Conclusions: The nm23-H1 protein may be an important prognostic factor in PTCL-NOS. Because our results suggested that nm23-HI is produced by lymphoma cells, we expect to see the development of new treatments targeting nm23 overexpression. Clin Cancer Res; 17(9); 2893–9. ©2011 AACR.

Translational Relevance

There have been few reports on biological prognostic factors of peripheral T-cell lymphoma, not otherwise specified (PTCL-NOS). Therefore, there are few indexes that can be used to decide whether to carry out autologous hematopoietic stem cell transplantation (AHSCT) after high-dose chemotherapy or only chemotherapies. Therefore, a study on nm23-H1 expression is important when treatment strategies such as AHSCT for nm23-H1 overexpression in PTCL-NOS are being considered.

In addition, there are a few effective treatments of PTCL-NOS at present.
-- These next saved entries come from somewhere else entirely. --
-- ==== Sys2Proof/Laws/Shell.lean ====
section
/-! SUPPORT. What the blocks' shared operations leave alone: the waiting commands, the pins, the timing state, the work due, the mixer, the D-port's frame slot and line, and every table and setting that management alone writes. One lemma per operation; each gives simp its equations, so that a proof about those fields never unfolds the operation. -/

namespace Sys2Proof.Machine

/-- The fields that no operation of the transmitters changes, nor of the coordination, link, unit channel, monitor, scan and
tally blocks. -/
abbrev SameBeyond (t s : State) : Prop :=
  t.pending = s.pending ∧ t.pins = s.pins ∧ t.timing = s.timing ∧ t.due = s.due ∧ t.mixer = s.mixer
    ∧ t.blockTimerRuns = s.blockTimerRuns ∧ t.switchLead = s.switchLead ∧ t.confirmWindow = s.confirmWindow
    ∧ t.profiles = s.profiles ∧ t.plan.settings = s.plan.settings ∧ t.plan.bands = s.plan.bands
    ∧ t.scan.settings = s.scan.settings ∧ t.scan.segments = s.scan.segments ∧ t.unit.answerTimeout = s.unit.answerTimeout
    ∧ t.tally.timeout = s.tally.timeout ∧ t.tally.action = s.tally.action ∧ t.tally.written = s.tally.written
    ∧ t.agent.enables = s.agent.enables

/-- The fields that the blocks other than the transmitters keep: those, and the D-port's frame slot and line. -/
abbrev SameShell (t s : State) : Prop :=
  SameBeyond t s ∧ t.dport.frameSlot = s.dport.frameSlot ∧ t.dport.line = s.dport.line

theorem SameBeyond.trans {a b c : State} (h : SameBeyond a b) (k : SameBeyond b c) : SameBeyond a c := by
  simp_all [SameBeyond]

theorem SameShell.rfl' (s : State) : SameShell s s := by simp [SameShell, SameBeyond]

theorem SameShell.trans {a b c : State} (h : SameShell a b) (k : SameShell b c) : SameShell a c := by
  simp_all [SameShell, SameBeyond]

/-- A fold of steps that keep the shell keeps it. -/
theorem foldl_shell {α : Type} (f : State → α → State) (h : ∀ s a, SameShell (f s a) s) (l : List α) (s : State) :
    SameShell (l.foldl f s) s := by
  induction l generalizing s with
  | nil => exact SameShell.rfl' s
  | cons a l ih => exact (ih (f s a)).trans (h s a)

@[simp] theorem State.offerReport_shell (s : State) (c : Cell) : SameShell (s.offerReport c) s := by
  unfold State.offerReport; (try dsimp only); repeat' split
  all_goals simp [SameShell, SameBeyond]

@[simp] theorem State.raise_shell (s : State) (n : Notice) (object : Byte) (detail : List Byte) : SameShell (s.raise n object detail) s := by
  unfold State.raise; repeat' split
  all_goals simp [SameShell, SameBeyond]

@[simp] theorem State.raiseReference_shell (s : State) (n : Notice) : SameShell (s.raiseReference n) s := by
  unfold State.raiseReference; (try dsimp only); repeat' split
  all_goals simp [SameShell, SameBeyond]

@[simp] theorem State.modLink_shell (s : State) (l : LinkId) (f : Link → Link) : SameShell (s.modLink l f) s := by
  unfold State.modLink
  all_goals simp [SameShell, SameBeyond]

@[simp] theorem State.modContext_shell (s : State) (k : ContextId) (f : Context → Context) : SameShell (s.modContext k f) s := by
  unfold State.modContext
  all_goals simp [SameShell, SameBeyond]

@[simp] theorem State.offerForward_shell (s : State) (p : Port) (c : Cell) : SameShell (s.offerForward p c) s := by
  unfold State.offerForward; (try dsimp only); repeat' split
  all_goals simp [SameShell, SameBeyond]

@[simp] theorem State.offerAudio_shell (s : State) (p : Port) (c : Cell) : SameShell (s.offerAudio p c) s := by
  unfold State.offerAudio; (try dsimp only); repeat' split
  all_goals simp [SameShell, SameBeyond]

@[simp] theorem State.retargetBackup_shell (s : State) (l : LinkId) : SameShell (s.retargetBackup l) s := by
  unfold State.retargetBackup
  all_goals simp [SameShell, SameBeyond]

@[simp] theorem State.releaseEntry_shell (s : State) (e : EntryId) : SameShell (s.releaseEntry e) s := by
  unfold State.releaseEntry; (try dsimp only); repeat' split
  all_goals simp [SameShell, SameBeyond]

@[simp] theorem State.releaseOpt_shell (s : State) (e : Option EntryId) : SameShell (s.releaseOpt e) s := by
  unfold State.releaseOpt; repeat' split
  all_goals simp [SameShell, SameBeyond]

@[simp] theorem State.noteEntered_shell (s : State) (e : EntryId) (l : LinkId) (st : CarrierState) : SameShell (s.noteEntered e l st) s := by
  unfold State.noteEntered; repeat' split
  all_goals simp [SameShell, SameBeyond]

@[simp] theorem State.changeEntry_shell (s : State) (e : EntryId) (st : CarrierState) : SameShell (s.changeEntry e st) s := by
  unfold State.changeEntry; (try dsimp only); repeat' split
  all_goals simp [SameShell, SameBeyond]

@[simp] theorem State.changeOpt_shell (s : State) (e : Option EntryId) (st : CarrierState) : SameShell (s.changeOpt e st) s := by
  unfold State.changeOpt; repeat' split
  all_goals simp [SameShell, SameBeyond]

@[simp] theorem State.setLinkState_shell (s : State) (l : LinkId) (st : LinkState) : SameShell (s.setLinkState l st) s := by
  unfold State.setLinkState; (try dsimp only); repeat' split
  all_goals simp [SameShell, SameBeyond]

@[simp] theorem State.restartMonitor_shell (s : State) (l : LinkId) : SameShell (s.restartMonitor l) s := by
  unfold State.restartMonitor
  all_goals simp [SameShell, SameBeyond]

@[simp] theorem State.reevaluate_shell (s : State) (l : LinkId) : SameShell (s.reevaluate l) s := by
  unfold State.reevaluate
  all_goals simp [SameShell, SameBeyond]

@[simp] theorem State.fileRetune_shell (s : State) (l : LinkId) (target : Target) (reason : Reason) (force : Bool) : SameShell ((s.fileRetune l target reason force).1) s := by
  unfold State.fileRetune; (try dsimp only); repeat' split
  all_goals simp [SameShell, SameBeyond]

@[simp] theorem State.raiseDropped_shell (s : State) (l : LinkId) (target : Target) (reason : Reason) : SameShell (s.raiseDropped l target reason) s := by
  unfold State.raiseDropped
  all_goals simp [SameShell, SameBeyond]

@[simp] theorem State.autoFile_shell (s : State) (l : LinkId) (target : Target) (reason : Reason) : SameShell ((s.autoFile l target reason).1) s := by
  unfold State.autoFile
  split
  · exact SameShell.rfl' s
  · have h := State.fileRetune_shell s l target reason false
    split <;> simp_all [SameShell, SameBeyond]

@[simp] theorem State.removeFade_shell (s : State) (l : LinkId) : SameShell (s.removeFade l) s := by
  unfold State.removeFade
  all_goals simp [SameShell, SameBeyond]

@[simp] theorem State.removeEntry_shell (s : State) (l : LinkId) : SameShell (s.removeEntry l) s := by
  unfold State.removeEntry
  all_goals simp [SameShell, SameBeyond]

@[simp] theorem State.testDrain_shell (s : State) : SameShell (s.testDrain) s := by
  unfold State.testDrain; (try dsimp only); repeat' split
  all_goals simp [SameShell, SameBeyond]

@[simp] theorem State.setPhase_shell (s : State) (id : Nat) (p : Phase) : SameShell (s.setPhase id p) s := by
  unfold State.setPhase; (try dsimp only)
  all_goals simp [SameShell, SameBeyond]

@[simp] theorem State.answerId_shell (s : State) (id : Nat) (result : Result) (data : List Byte) : SameShell (s.answerId id result data) s := by
  unfold State.answerId; repeat' split
  all_goals simp [SameShell, SameBeyond]

@[simp] theorem State.judgeCommon_shell (s : State) : SameShell (s.judgeCommon) s := by
  unfold State.judgeCommon
  exact foldl_shell _ (fun s q => by simp [SameShell, SameBeyond]) _ s

@[simp] theorem State.raiseBackupLost_shell (s : State) (l : LinkId) (entry : Option EntryId) (cause result : Nat) : SameShell (s.raiseBackupLost l entry cause result) s := by
  unfold State.raiseBackupLost
  all_goals simp [SameShell, SameBeyond]

@[simp] theorem State.autoPick_shell (s : State) (l : LinkId) (alreadyRaised : Bool) : SameShell (s.autoPick l alreadyRaised) s := by
  unfold State.autoPick; repeat' split
  all_goals simp [SameShell, SameBeyond]

@[simp] theorem State.allocate_shell (s : State) (i : SlotId) (q : SlotRequest) : SameShell (s.allocate i q) s := by
  unfold State.allocate; (try dsimp only); repeat' split
  all_goals simp [SameShell, SameBeyond]

@[simp] theorem State.grantOne_shell (s : State) : SameShell (s.grantOne) s := by
  unfold State.grantOne; (try dsimp only); repeat' split
  all_goals simp [SameShell, SameBeyond]

theorem State.grantAll_shell (n : Nat) (s : State) : SameShell (State.grantAll n s) s := by
  induction n generalizing s with
  | zero => exact SameShell.rfl' s
  | succ n ih => exact (ih s.grantOne).trans (State.grantOne_shell s)

@[simp] theorem State.askSlot_shell (s : State) (q : SlotRequest) : SameShell (s.askSlot q) s := by
  unfold State.askSlot
  exact (State.grantAll_shell _ _).trans (by simp [SameShell, SameBeyond])

@[simp] theorem State.offerSlot_shell (s : State) (i : SlotId) : SameShell (s.offerSlot i) s := by
  unfold State.offerSlot; (try dsimp only); repeat' split
  all_goals simp [SameShell, SameBeyond]

@[simp] theorem State.submitPair_shell (s : State) (k : ContextId) : SameShell (s.submitPair k) s := by
  unfold State.submitPair; (try dsimp only); repeat' split
  all_goals simp [SameShell, SameBeyond]

@[simp] theorem State.withdrawSlot_shell (s : State) (i : SlotId) : SameShell (s.withdrawSlot i) s := by
  unfold State.withdrawSlot; (try dsimp only)
  all_goals simp [SameShell, SameBeyond]

@[simp] theorem State.withdrawContext_shell (s : State) (k : ContextId) : SameShell (s.withdrawContext k) s := by
  unfold State.withdrawContext
  dsimp only
  have h : SameShell { s with unit := { s.unit with waiting := s.unit.waiting.filter fun q => !q.owner.ofContext k } } s := by
    simp [SameShell, SameBeyond]
  generalize ({ s with unit := { s.unit with waiting := s.unit.waiting.filter fun q => !q.owner.ofContext k } } : State) = t
    at h ⊢
  have h' := foldl_shell (fun (s : State) (i : SlotId) => if s.unit.slots[i].ownedBy k ∧ s.withdrawable i then s.withdrawSlot i else s)
    (fun s i => by split <;> simp [SameShell, SameBeyond]) (List.finRange 16) t
  generalize List.foldl _ t (List.finRange 16) = u at h' ⊢
  exact SameShell.trans h' h

@[simp] theorem State.askContext_shell (s : State) (k : ContextId) (side : Side) (command : List Byte) (pair : Bool) : SameShell (s.askContext k side command pair) s := by
  unfold State.askContext
  all_goals simp [SameShell, SameBeyond]

@[simp] theorem State.freeIfDone_shell (s : State) (k : ContextId) : SameShell (s.freeIfDone k) s := by
  unfold State.freeIfDone; repeat' split
  all_goals simp [SameShell, SameBeyond]

@[simp] theorem State.close_shell (s : State) (k : ContextId) : SameShell (s.close k) s := by
  unfold State.close
  all_goals simp [SameShell, SameBeyond]

@[simp] theorem State.writeResult_shell (s : State) (k : ContextId) (ending : Ending) (stage : RetuneStage) : SameShell (s.writeResult k ending stage) s := by
  unfold State.writeResult; (try dsimp only)
  all_goals simp [SameShell, SameBeyond]

@[simp] theorem State.raiseFailed_shell (s : State) (k : ContextId) (stage : RetuneStage) (cause : FailCause) : SameShell (s.raiseFailed k stage cause) s := by
  unfold State.raiseFailed; (try dsimp only)
  all_goals simp [SameShell, SameBeyond]

@[simp] theorem State.settleEarly_shell (s : State) (k : ContextId) (ending : Ending) (stage : RetuneStage) : SameShell (s.settleEarly k ending stage) s := by
  unfold State.settleEarly; (try dsimp only); repeat' split
  all_goals simp [SameShell, SameBeyond]

@[simp] theorem State.askCancel_shell (s : State) (k : ContextId) (side : Side) (unit : Byte) : SameShell (s.askCancel k side unit) s := by
  unfold State.askCancel
  all_goals simp [SameShell, SameBeyond]

@[simp] theorem State.askCancelOf_shell (s : State) (k : ContextId) (side : Side) (u : Option Byte) : SameShell (s.askCancelOf k side u) s := by
  unfold State.askCancelOf; split
  all_goals simp [SameShell, SameBeyond]

@[simp] theorem State.closeEarly_shell (s : State) (k : ContextId) : SameShell (s.closeEarly k) s := by
  unfold State.closeEarly
  all_goals simp [SameShell, SameBeyond]

@[simp] theorem State.failPrepare_shell (s : State) (k : ContextId) : SameShell (s.failPrepare k) s := by
  unfold State.failPrepare
  all_goals simp [SameShell, SameBeyond]

@[simp] theorem State.returnRetune_shell (s : State) (l : LinkId) (target : Target) (reason : Reason) (force : Bool) : SameShell ((s.returnRetune l target reason force).1) s := by
  unfold State.returnRetune; repeat' split
  all_goals simp [SameShell, SameBeyond]

@[simp] theorem State.giveBack_shell (s : State) (k : ContextId) : SameShell (s.giveBack k) s := by
  unfold State.giveBack
  dsimp only
  have h := State.settleEarly_shell s k .returned s.contexts[k].stage.named
  generalize s.settleEarly k .returned s.contexts[k].stage.named = t at h ⊢
  have h' := State.returnRetune_shell t s.contexts[k].link s.contexts[k].target s.contexts[k].reason s.contexts[k].force
  generalize t.returnRetune s.contexts[k].link s.contexts[k].target s.contexts[k].reason s.contexts[k].force = p at h' ⊢
  obtain ⟨u, r⟩ := p
  cases r <;> simp_all [SameShell, SameBeyond]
Therefore, for PTCL-NOS with high nm23-H1 expression, the development of treatments that target nm23-H1 and neighboring molecules is needed.
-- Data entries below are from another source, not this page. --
-- ==== Sys2Proof/Tests/Slice0.lean ====
section
/-! SUPPORT. Tests of the model: a witness for the hypotheses of each statement, the checks of Instr.wf, and single steps whose results the manual's worked sequences give. -/

namespace Sys2Proof.Tests
open Sys2Proof Sys2Proof.Machine

-- One theorem at a time: each waits for the kernel, and many of them at once would each hold a thread.
set_option Elab.async false

/-! ### Small states and cells -/

/-- What a command leaves. -/
def after (c : Instr) (s : State) : State :=
  match exec c s with
  | .next t => t
  | .fault _ => s
  | .refused _ => s

/-- A request from the console at address 250. -/
def asked (code : Byte) (args : List Byte) : Request := { id := 0, tag := 7, src := 250, code, args, phase := .arrived }

/-- A state whose request queue holds one request. -/
def asking (s : State) (code : Byte) (args : List Byte) : State :=
  { s with agent := { s.agent with requests := [asked code args], nextId := 1 } }

/-- Does the agent take the request in a state? -/
abbrev takes (s : State) (code : Byte) (args : List Byte) : Prop := (asking s code args).Takes (asked code args)

/-- A cell that arrives with its CRC right. -/
def cellOf (kind dest src : Byte) (data : List Byte) : Cell := makeCell kind dest src false data

/-- The same cell with its CRC wrong. -/
def spoilt (c : Cell) : Cell := { c with crc := c.crc + 1 }

def underReset (s : State) : State := { s with pins := { s.pins with reset := true } }

/-- Camera link 2, on its carrier in entry 4, in a band that allows every class. -/
def cameraLink : Link := { kind := .camera, cls := .w10, rack := 10, chan := 1, portable := 20, state := .up, active := some 4 }
def cameraCarrier : Carrier := { state := .active, freq := 600000, cls := .w10, link := some 2, band := some 0 }
def wideBand : Band := { valid := true, lower := 500000, upper := 700000, allowN := true, allowW10 := true, allowW20 := true }
def onAir : State :=
  { (State.reset.setLink 2 cameraLink).setCarrier 4 cameraCarrier with
    plan := { State.reset.plan with bands := put State.reset.plan.bands 0 wideBand, carriers := put State.reset.plan.carriers 4 cameraCarrier } }

/-- The camera link in another state. -/
def cameraIn (st : LinkState) : State := onAir.setLink 2 { cameraLink with state := st }

/-! ### Witnesses: a state and operands that meet a statement's hypotheses, clause by clause -/

theorem witness_StepTakesFrontCommand :
    State.pending { State.reset with pending := [.identify, .slotGrant] } = [.identify, .slotGrant] ∧ State.reset.pending = [] := by
  decide +kernel

/-- Frame 50 of a processor whose timeout its count has reached, with two steps of the frame event still due. -/
def unfinished : State :=
  { State.reset with due := [.tallyTimeout, .scanTrigger], tally := { State.reset.tally with count := 50 } }

theorem witness_StepTakesFrontCommand_due :
    unfinished.due = .tallyTimeout :: [.scanTrigger] ∧ State.reset.due = [] ∧ .telemetryTimeout 2 ∉ unfinished.due := by decide +kernel

/-- SLOT_GRANT finds the processor stale: the timeout that was due is taken before it. -/
theorem test_due_work_comes_first :
    (after .slotGrant unfinished).tally.stale = true ∧ (after .slotGrant unfinished).due = []
      ∧ (after (.telemetryTimeout 2) unfinished).due = unfinished.due := by decide +kernel

theorem witness_FrameNumberMovesByOne :
    exec .frameTimerExpiry State.reset = .next (after .frameTimerExpiry State.reset) ∧ exec .powerUp State.reset = .next State.reset
      ∧ exec .slotGrant State.reset = .next State.reset := ⟨rfl, rfl, rfl⟩

theorem witness_ColdResetRows :
    State.reset.pins.reset = false ∧ (underReset State.reset).pins.reset = true := by decide +kernel

theorem witness_LawsKept :
    State.reset.QueueLaw ∧ State.reset.PoolLaw ∧ State.reset.SettingsLaw := ⟨by decide +kernel, by decide +kernel, by decide +kernel⟩

theorem witness_LawsKept_step : step State.reset = .next State.reset := rfl

theorem witness_MadeCellsAreSealed : (List.replicate 48 (0xA5 : Byte)).length ≤ 48 ∧ 48 - 1 < 48 := by decide

theorem witness_BadCellsAreDropped :
    State.reset.due = [] ∧ (underReset State.reset).due = [] ∧ (underReset State.reset).pins.reset = true
      ∧ State.reset.pins.reset = false ∧ integral (spoilt (cellOf 8 0 250 [1, 0x60])) = false
      ∧ integral { cellOf 8 0 250 [1, 0x60] with len := 49 } = false := by decide +kernel

theorem witness_BadCellsAreDropped_format :
    (let c := cellOf 4 0 10 (List.replicate 9 0); integral c = true ∧ c.kind = 4 ∧ c.dest = 0 ∧ c.len ≠ 8)
      ∧ (let c := cellOf 3 0 10 (List.replicate 33 0); integral c = true ∧ c.kind = 3 ∧ c.dest = 0 ∧ c.len ≠ 34)
      ∧ (let c := cellOf 7 0 10 ([0, 15] ++ List.replicate 45 0)
         integral c = true ∧ c.kind = 7 ∧ c.dest = 0 ∧ 15 = u8At (cellData c) 1 ∧ (14 < 15 ∨ c.len.toNat ≠ 2 + 3 * 15))
      ∧ (let c := cellOf 7 0 10 ([0, 14] ++ List.replicate 41 0)
         integral c = true ∧ c.kind = 7 ∧ c.dest = 0 ∧ 14 = u8At (cellData c) 1 ∧ (14 < 14 ∨ c.len.toNat ≠ 2 + 3 * 14))
      ∧ (let c := cellOf 2 0 10 ([25] ++ List.replicate 32 0)
         integral c = true ∧ c.kind = 2 ∧ 25 = u8At (cellData c) 0 % 32 ∧ (24 < 25 ∨ c.len.toNat ≠ 1 + 25 + (25 + 3) / 4))
      ∧ (let c := cellOf 2 0 10 ([24] ++ List.replicate 29 0)
         integral c = true ∧ c.kind = 2 ∧ 24 = u8At (cellData c) 0 % 32 ∧ (24 < 24 ∨ c.len.toNat ≠ 1 + 24 + (24 + 3) / 4)) := by
  decide +kernel

/-- Reports enabled for every kind, and as many reports waiting as said. -/
def reporting (n : Nat) : State :=
  { State.reset with agent := { State.reset.agent with enables := 0x7FFFFFFFFFFE }
                     uport := { State.reset.uport with report := List.replicate n (cellOf 10 255 0 []) } }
Peripheral T-cell lymphoma, not otherwise specified (PTCL-NOS), is relatively rare, accounting for only 10% to 15% of non–Hodgkin's lymphomas (1, 2), and has heterogeneous clinical, histologic, immunophenotypic, cytogenetic, and molecular features. The international prognostic index (IPI; ref. 3) is generally used as a prognostic factor. The IPI may be used in PTCL-NOS patients for risk stratification to identify patients for clinical trials. Recently, Gallamini and colleagues (4) analyzed patients with PTCL-NOS and proposed a new prognostic index for T-cell lymphoma (PIT) including age, performance status (PS), lactate dehydrogenase (LDH) level, and bone marrow (BM) involvement. This PIT model could identify 4 groups of patients with different outcomes and had overall superior predictive capacity compared with the IPI.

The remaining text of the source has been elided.